/-- ADD, ADC, SUB and SBB: result, flags and frame of all 56 forms, and AddFlags and SubFlags by their arithmetic
meaning. Every form of ADD and ADC completes whenever its memory operand (if any) passes the access checks: the
destination takes the sum (with CF for ADC), the flags those of AddFlags, and nothing else changes but the bytes of a
memory destination. Every form of SUB and SBB completes whenever its memory operand (if any) passes the access checks:
the destination takes the difference (less CF for SBB), the flags those of SubFlags, and nothing else changes but the
bytes of a memory destination. For sums and differences with carry and borrow in every width: the result modulo 2^n,
CF as carry out or borrow, AF out of bit 3 and as bit 4 of the exclusive or, OF as the signed result outside its range
(R61 and R62 mark their formulas as derived), ZF, SF, and PF by the number of 1 bits of the low byte. -/
def Obligations.AddSubResult : Prop :=
  (FormAccImm (addRel fun _ => false) 8 .addAlImm8 ∧ FormAccImm (addRel fun _ => false) 16 .addAxImm16 ∧
  FormAccImm (addRel fun _ => false) 32 .addEaxImm32 ∧ FormRmImm (addRel fun _ => false) 8 8 .addRm8Imm8 ∧
  FormRmImm (addRel fun _ => false) 16 16 .addRm16Imm16 ∧ FormRmImm (addRel fun _ => false) 32 32 .addRm32Imm32 ∧
  FormRmImm (addRel fun _ => false) 16 8 .addRm16Imm8 ∧ FormRmImm (addRel fun _ => false) 32 8 .addRm32Imm8 ∧
  FormRmReg (addRel fun _ => false) 8 .addRm8R8 ∧ FormRmReg (addRel fun _ => false) 16 .addRm16R16 ∧
  FormRmReg (addRel fun _ => false) 32 .addRm32R32 ∧ FormRegRm (addRel fun _ => false) 8 .addR8Rm8 ∧
  FormRegRm (addRel fun _ => false) 16 .addR16Rm16 ∧ FormRegRm (addRel fun _ => false) 32 .addR32Rm32 ∧
  FormAccImm (addRel fun f => f.cf) 8 .adcAlImm8 ∧ FormAccImm (addRel fun f => f.cf) 16 .adcAxImm16 ∧
  FormAccImm (addRel fun f => f.cf) 32 .adcEaxImm32 ∧ FormRmImm (addRel fun f => f.cf) 8 8 .adcRm8Imm8 ∧
  FormRmImm (addRel fun f => f.cf) 16 16 .adcRm16Imm16 ∧ FormRmImm (addRel fun f => f.cf) 32 32 .adcRm32Imm32 ∧
  FormRmImm (addRel fun f => f.cf) 16 8 .adcRm16Imm8 ∧ FormRmImm (addRel fun f => f.cf) 32 8 .adcRm32Imm8 ∧
  FormRmReg (addRel fun f => f.cf) 8 .adcRm8R8 ∧ FormRmReg (addRel fun f => f.cf) 16 .adcRm16R16 ∧
  FormRmReg (addRel fun f => f.cf) 32 .adcRm32R32 ∧ FormRegRm (addRel fun f => f.cf) 8 .adcR8Rm8 ∧
  FormRegRm (addRel fun f => f.cf) 16 .adcR16Rm16 ∧ FormRegRm (addRel fun f => f.cf) 32 .adcR32Rm32) ∧
  (FormAccImm (subRel fun _ => false) 8 .subAlImm8 ∧ FormAccImm (subRel fun _ => false) 16 .subAxImm16 ∧
  FormAccImm (subRel fun _ => false) 32 .subEaxImm32 ∧ FormRmImm (subRel fun _ => false) 8 8 .subRm8Imm8 ∧
  FormRmImm (subRel fun _ => false) 16 16 .subRm16Imm16 ∧ FormRmImm (subRel fun _ => false) 32 32 .subRm32Imm32 ∧
  FormRmImm (subRel fun _ => false) 16 8 .subRm16Imm8 ∧ FormRmImm (subRel fun _ => false) 32 8 .subRm32Imm8 ∧
  FormRmReg (subRel fun _ => false) 8 .subRm8R8 ∧ FormRmReg (subRel fun _ => false) 16 .subRm16R16 ∧
  FormRmReg (subRel fun _ => false) 32 .subRm32R32 ∧ FormRegRm (subRel fun _ => false) 8 .subR8Rm8 ∧
  FormRegRm (subRel fun _ => false) 16 .subR16Rm16 ∧ FormRegRm (subRel fun _ => false) 32 .subR32Rm32 ∧
  FormAccImm (subRel fun f => f.cf) 8 .sbbAlImm8 ∧ FormAccImm (subRel fun f => f.cf) 16 .sbbAxImm16 ∧
  FormAccImm (subRel fun f => f.cf) 32 .sbbEaxImm32 ∧ FormRmImm (subRel fun f => f.cf) 8 8 .sbbRm8Imm8 ∧
  FormRmImm (subRel fun f => f.cf) 16 16 .sbbRm16Imm16 ∧ FormRmImm (subRel fun f => f.cf) 32 32 .sbbRm32Imm32 ∧
  FormRmImm (subRel fun f => f.cf) 16 8 .sbbRm16Imm8 ∧ FormRmImm (subRel fun f => f.cf) 32 8 .sbbRm32Imm8 ∧
  FormRmReg (subRel fun f => f.cf) 8 .sbbRm8R8 ∧ FormRmReg (subRel fun f => f.cf) 16 .sbbRm16R16 ∧
  FormRmReg (subRel fun f => f.cf) 32 .sbbRm32R32 ∧ FormRegRm (subRel fun f => f.cf) 8 .sbbR8Rm8 ∧
  FormRegRm (subRel fun f => f.cf) 16 .sbbR16Rm16 ∧ FormRegRm (subRel fun f => f.cf) 32 .sbbR32Rm32) ∧
  (∀ (w : Nat) (f : Flags) (a b : BitVec w) (c : Bool), (w = 8 ∨ w = 16 ∨ w = 32) →
    let s := a.toNat + b.toNat + c.toNat
    let d : Int := a.toNat - b.toNat - c.toNat
    let r := addResult a b c
    let q := subResult a b c
    r.toNat = s % 2 ^ w ∧ (f.add a b c).cf = decide (2 ^ w ≤ s) ∧
    (f.add a b c).af = decide (16 ≤ a.toNat % 16 + b.toNat % 16 + c.toNat) ∧
    (f.add a b c).af = (a ^^^ b ^^^ r).getLsbD 4 ∧
    (f.add a b c).ofl = decide (a.toInt + b.toInt + c.toNat < -2 ^ (w - 1) ∨ 2 ^ (w - 1) ≤ a.toInt + b.toInt + c.toNat) ∧
    (q.toNat : Int) = d % 2 ^ w ∧ (f.sub a b c).cf = decide (d < 0) ∧
    (f.sub a b c).af = decide (a.toNat % 16 < b.toNat % 16 + c.toNat) ∧
    (f.sub a b c).af = (a ^^^ b ^^^ q).getLsbD 4 ∧
    (f.sub a b c).ofl = decide (a.toInt - b.toInt - c.toNat < -2 ^ (w - 1) ∨ 2 ^ (w - 1) ≤ a.toInt - b.toInt - c.toNat) ∧
    (∀ v ∈ [(r, f.add a b c), (q, f.sub a b c)], v.2.zf = decide (v.1 = 0#w) ∧ v.2.sf = v.1.getLsbD (w - 1) ∧
      v.2.pf = decide (((List.range 8).countP fun k => v.1.getLsbD k) % 2 = 0)))

/-- CMP and TEST: flags and frame of all 23 forms, and the orders that the conditions tell after CMP. Every form of
CMP sets the flags of the subtraction and every form of TEST those of AND; no operand is written and memory only has
to be readable. After CMP of a with b, B, AE, E, NE, BE and A are the unsigned relations of a to b, and L, GE, LE and
G the signed ones, in every width. -/
def Obligations.CompareAndTest : Prop :=
  (TestAccImm (subRel fun _ => false) 8 .cmpAlImm8 ∧ TestAccImm (subRel fun _ => false) 16 .cmpAxImm16 ∧
  TestAccImm (subRel fun _ => false) 32 .cmpEaxImm32 ∧ TestRmImm (subRel fun _ => false) 8 8 .cmpRm8Imm8 ∧
  TestRmImm (subRel fun _ => false) 16 16 .cmpRm16Imm16 ∧ TestRmImm (subRel fun _ => false) 32 32 .cmpRm32Imm32 ∧
  TestRmImm (subRel fun _ => false) 16 8 .cmpRm16Imm8 ∧ TestRmImm (subRel fun _ => false) 32 8 .cmpRm32Imm8 ∧
  TestRmReg (subRel fun _ => false) 8 .cmpRm8R8 ∧ TestRmReg (subRel fun _ => false) 16 .cmpRm16R16 ∧
  TestRmReg (subRel fun _ => false) 32 .cmpRm32R32 ∧ TestRegRm (subRel fun _ => false) 8 .cmpR8Rm8 ∧
  TestRegRm (subRel fun _ => false) 16 .cmpR16Rm16 ∧ TestRegRm (subRel fun _ => false) 32 .cmpR32Rm32 ∧
  TestAccImm (logicRel fun _ a b => a &&& b) 8 .testAlImm8 ∧
  TestAccImm (logicRel fun _ a b => a &&& b) 16 .testAxImm16 ∧
  TestAccImm (logicRel fun _ a b => a &&& b) 32 .testEaxImm32 ∧
  TestRmImm (logicRel fun _ a b => a &&& b) 8 8 .testRm8Imm8 ∧
  TestRmImm (logicRel fun _ a b => a &&& b) 16 16 .testRm16Imm16 ∧
  TestRmImm (logicRel fun _ a b => a &&& b) 32 32 .testRm32Imm32 ∧
  TestRmReg (logicRel fun _ a b => a &&& b) 8 .testRm8R8 ∧
  TestRmReg (logicRel fun _ a b => a &&& b) 16 .testRm16R16 ∧
  TestRmReg (logicRel fun _ a b => a &&& b) 32 .testRm32R32) ∧
  (∀ (w : Nat) (f : Flags) (a b : BitVec w), (w = 8 ∨ w = 16 ∨ w = 32) →
    let g := f.sub a b false
    (g.cond 2#4 = decide (a.toNat < b.toNat)) ∧ (g.cond 3#4 = decide (b.toNat ≤ a.toNat)) ∧
    (g.cond 4#4 = decide (a = b)) ∧ (g.cond 5#4 = decide (a ≠ b)) ∧
    (g.cond 6#4 = decide (a.toNat ≤ b.toNat)) ∧ (g.cond 7#4 = decide (b.toNat < a.toNat)) ∧
    (g.cond 12#4 = decide (a.toInt < b.toInt)) ∧ (g.cond 13#4 = decide (b.toInt ≤ a.toInt)) ∧
    (g.cond 14#4 = decide (a.toInt ≤ b.toInt)) ∧ (g.cond 15#4 = decide (b.toInt < a.toInt)))

/-- AND, OR, XOR, INC, DEC, NEG and NOT: result, flags and frame of all 58 forms. Every form of AND, OR and XOR
completes with the bitwise result, OF and CF clear, SF ZF PF from the result, AF any value, and nothing else changed.
Every form of INC, DEC, NEG and NOT completes: INC and DEC leave CF, NEG sets the flags of 0 minus the operand, NOT
changes no flag, and nothing else changes but the destination. -/
def Obligations.LogicAndUnary : Prop :=
  (FormAccImm (logicRel fun _ a b => a &&& b) 8 .andAlImm8 ∧
  FormAccImm (logicRel fun _ a b => a &&& b) 16 .andAxImm16 ∧
  FormAccImm (logicRel fun _ a b => a &&& b) 32 .andEaxImm32 ∧
  FormRmImm (logicRel fun _ a b => a &&& b) 8 8 .andRm8Imm8 ∧
  FormRmImm (logicRel fun _ a b => a &&& b) 16 16 .andRm16Imm16 ∧
  FormRmImm (logicRel fun _ a b => a &&& b) 32 32 .andRm32Imm32 ∧
  FormRmImm (logicRel fun _ a b => a &&& b) 16 8 .andRm16Imm8 ∧
  FormRmImm (logicRel fun _ a b => a &&& b) 32 8 .andRm32Imm8 ∧
  FormRmReg (logicRel fun _ a b => a &&& b) 8 .andRm8R8 ∧ FormRmReg (logicRel fun _ a b => a &&& b) 16 .andRm16R16 ∧
  FormRmReg (logicRel fun _ a b => a &&& b) 32 .andRm32R32 ∧ FormRegRm (logicRel fun _ a b => a &&& b) 8 .andR8Rm8 ∧
  FormRegRm (logicRel fun _ a b => a &&& b) 16 .andR16Rm16 ∧
  FormRegRm (logicRel fun _ a b => a &&& b) 32 .andR32Rm32 ∧
  FormAccImm (logicRel fun _ a b => a ||| b) 8 .orAlImm8 ∧
  FormAccImm (logicRel fun _ a b => a ||| b) 16 .orAxImm16 ∧
  FormAccImm (logicRel fun _ a b => a ||| b) 32 .orEaxImm32 ∧
  FormRmImm (logicRel fun _ a b => a ||| b) 8 8 .orRm8Imm8 ∧
  FormRmImm (logicRel fun _ a b => a ||| b) 16 16 .orRm16Imm16 ∧
  FormRmImm (logicRel fun _ a b => a ||| b) 32 32 .orRm32Imm32 ∧
  FormRmImm (logicRel fun _ a b => a ||| b) 16 8 .orRm16Imm8 ∧
  FormRmImm (logicRel fun _ a b => a ||| b) 32 8 .orRm32Imm8 ∧
  FormRmReg (logicRel fun _ a b => a ||| b) 8 .orRm8R8 ∧ FormRmReg (logicRel fun _ a b => a ||| b) 16 .orRm16R16 ∧
  FormRmReg (logicRel fun _ a b => a ||| b) 32 .orRm32R32 ∧ FormRegRm (logicRel fun _ a b => a ||| b) 8 .orR8Rm8 ∧
  FormRegRm (logicRel fun _ a b => a ||| b) 16 .orR16Rm16 ∧
  FormRegRm (logicRel fun _ a b => a ||| b) 32 .orR32Rm32 ∧
  FormAccImm (logicRel fun _ a b => a ^^^ b) 8 .xorAlImm8 ∧
  FormAccImm (logicRel fun _ a b => a ^^^ b) 16 .xorAxImm16 ∧
  FormAccImm (logicRel fun _ a b => a ^^^ b) 32 .xorEaxImm32 ∧
  FormRmImm (logicRel fun _ a b => a ^^^ b) 8 8 .xorRm8Imm8 ∧
  FormRmImm (logicRel fun _ a b => a ^^^ b) 16 16 .xorRm16Imm16 ∧
  FormRmImm (logicRel fun _ a b => a ^^^ b) 32 32 .xorRm32Imm32 ∧
  FormRmImm (logicRel fun _ a b => a ^^^ b) 16 8 .xorRm16Imm8 ∧
  FormRmImm (logicRel fun _ a b => a ^^^ b) 32 8 .xorRm32Imm8 ∧
  FormRmReg (logicRel fun _ a b => a ^^^ b) 8 .xorRm8R8 ∧ FormRmReg (logicRel fun _ a b => a ^^^ b) 16 .xorRm16R16 ∧
  FormRmReg (logicRel fun _ a b => a ^^^ b) 32 .xorRm32R32 ∧ FormRegRm (logicRel fun _ a b => a ^^^ b) 8 .xorR8Rm8 ∧
  FormRegRm (logicRel fun _ a b => a ^^^ b) 16 .xorR16Rm16 ∧
  FormRegRm (logicRel fun _ a b => a ^^^ b) 32 .xorR32Rm32) ∧
  (FormRm incRel 8 .incRm8 ∧ FormRm incRel 16 .incRm16 ∧ FormRm incRel 32 .incRm32 ∧ FormReg incRel 16 .incR16 ∧
  FormReg incRel 32 .incR32 ∧ FormRm decRel 8 .decRm8 ∧ FormRm decRel 16 .decRm16 ∧ FormRm decRel 32 .decRm32 ∧
  FormReg decRel 16 .decR16 ∧ FormReg decRel 32 .decR32 ∧ FormRm negRel 8 .negRm8 ∧ FormRm negRel 16 .negRm16 ∧
  FormRm negRel 32 .negRm32 ∧ FormRm notRel 8 .notRm8 ∧ FormRm notRel 16 .notRm16 ∧ FormRm notRel 32 .notRm32)

/-- MUL, IMUL, DIV and IDIV: product, quotient, remainder, flags, frame, and where #DE is taken. Every form of MUL and
IMUL completes with the exact product in its destination (cut to the width for the two- and three-operand IMUL), CF =
OF telling whether the product exceeds the single width, the other status flags any value, nothing else changed. DIV
and IDIV complete where the divisor is not 0 and the quotient fits, with the quotient truncated toward 0 and the
remainder of the sign of the dividend; the six status flags become any value and nothing else changes. DIV and IDIV
take the divide-error exception, from the state before them, where the divisor is 0 or the quotient does not fit the
destination. -/
def Obligations.MulDivResult : Prop :=
  (MulForm 8 .mulRm8 ∧ MulForm 16 .mulRm16 ∧ MulForm 32 .mulRm32 ∧ ImulForm1 8 .imulRm8 ∧ ImulForm1 16 .imulRm16 ∧
  ImulForm1 32 .imulRm32 ∧ ImulForm2 16 .imulR16Rm16 ∧ ImulForm2 32 .imulR32Rm32 ∧ ImulForm3 16 8 .imulR16Rm16Imm8 ∧
  ImulForm3 32 8 .imulR32Rm32Imm8 ∧ ImulForm3 16 16 .imulR16Rm16Imm16 ∧ ImulForm3 32 32 .imulR32Rm32Imm32) ∧
  (DivForm 8 .divRm8 ∧ DivForm 16 .divRm16 ∧ DivForm 32 .divRm32 ∧ IdivForm 8 .idivRm8 ∧ IdivForm 16 .idivRm16 ∧
  IdivForm 32 .idivRm32) ∧
  (DivError 8 .divRm8 ∧ DivError 16 .divRm16 ∧ DivError 32 .divRm32 ∧ IdivError 8 .idivRm8 ∧ IdivError 16 .idivRm16 ∧
  IdivError 32 .idivRm32)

○ ○ ○

* Work request *
Give only the lines from the one holding "FormRmReg (logicRel fun _ a b => a ||| b) 8" through the one holding "16 .xorRm16Imm16 ∧", each restated exactly as it appears above.

* Result below *
  FormRmReg (logicRel fun _ a b => a ||| b) 8 .orRm8R8 ∧ FormRmReg (logicRel fun _ a b => a ||| b) 16 .orRm16R16 ∧
  FormRmReg (logicRel fun _ a b => a ||| b) 32 .orRm32R32 ∧ FormRegRm (logicRel fun _ a b => a ||| b) 8 .orR8Rm8 ∧
  FormRegRm (logicRel fun _ a b => a ||| b) 16 .orR16Rm16 ∧
  FormRegRm (logicRel fun _ a b => a ||| b) 32 .orR32Rm32 ∧
  FormAccImm (logicRel fun _ a b => a ^^^ b) 8 .xorAlImm8 ∧
  FormAccImm (logicRel fun _ a b => a ^^^ b) 16 .xorAxImm16 ∧
  FormAccImm (logicRel fun _ a b => a ^^^ b) 32 .xorEaxImm32 ∧
  FormRmImm (logicRel fun _ a b => a ^^^ b) 8 8 .xorRm8Imm8 ∧
  FormRmImm (logicRel fun _ a b => a ^^^ b) 16 16 .xorRm16Imm16 ∧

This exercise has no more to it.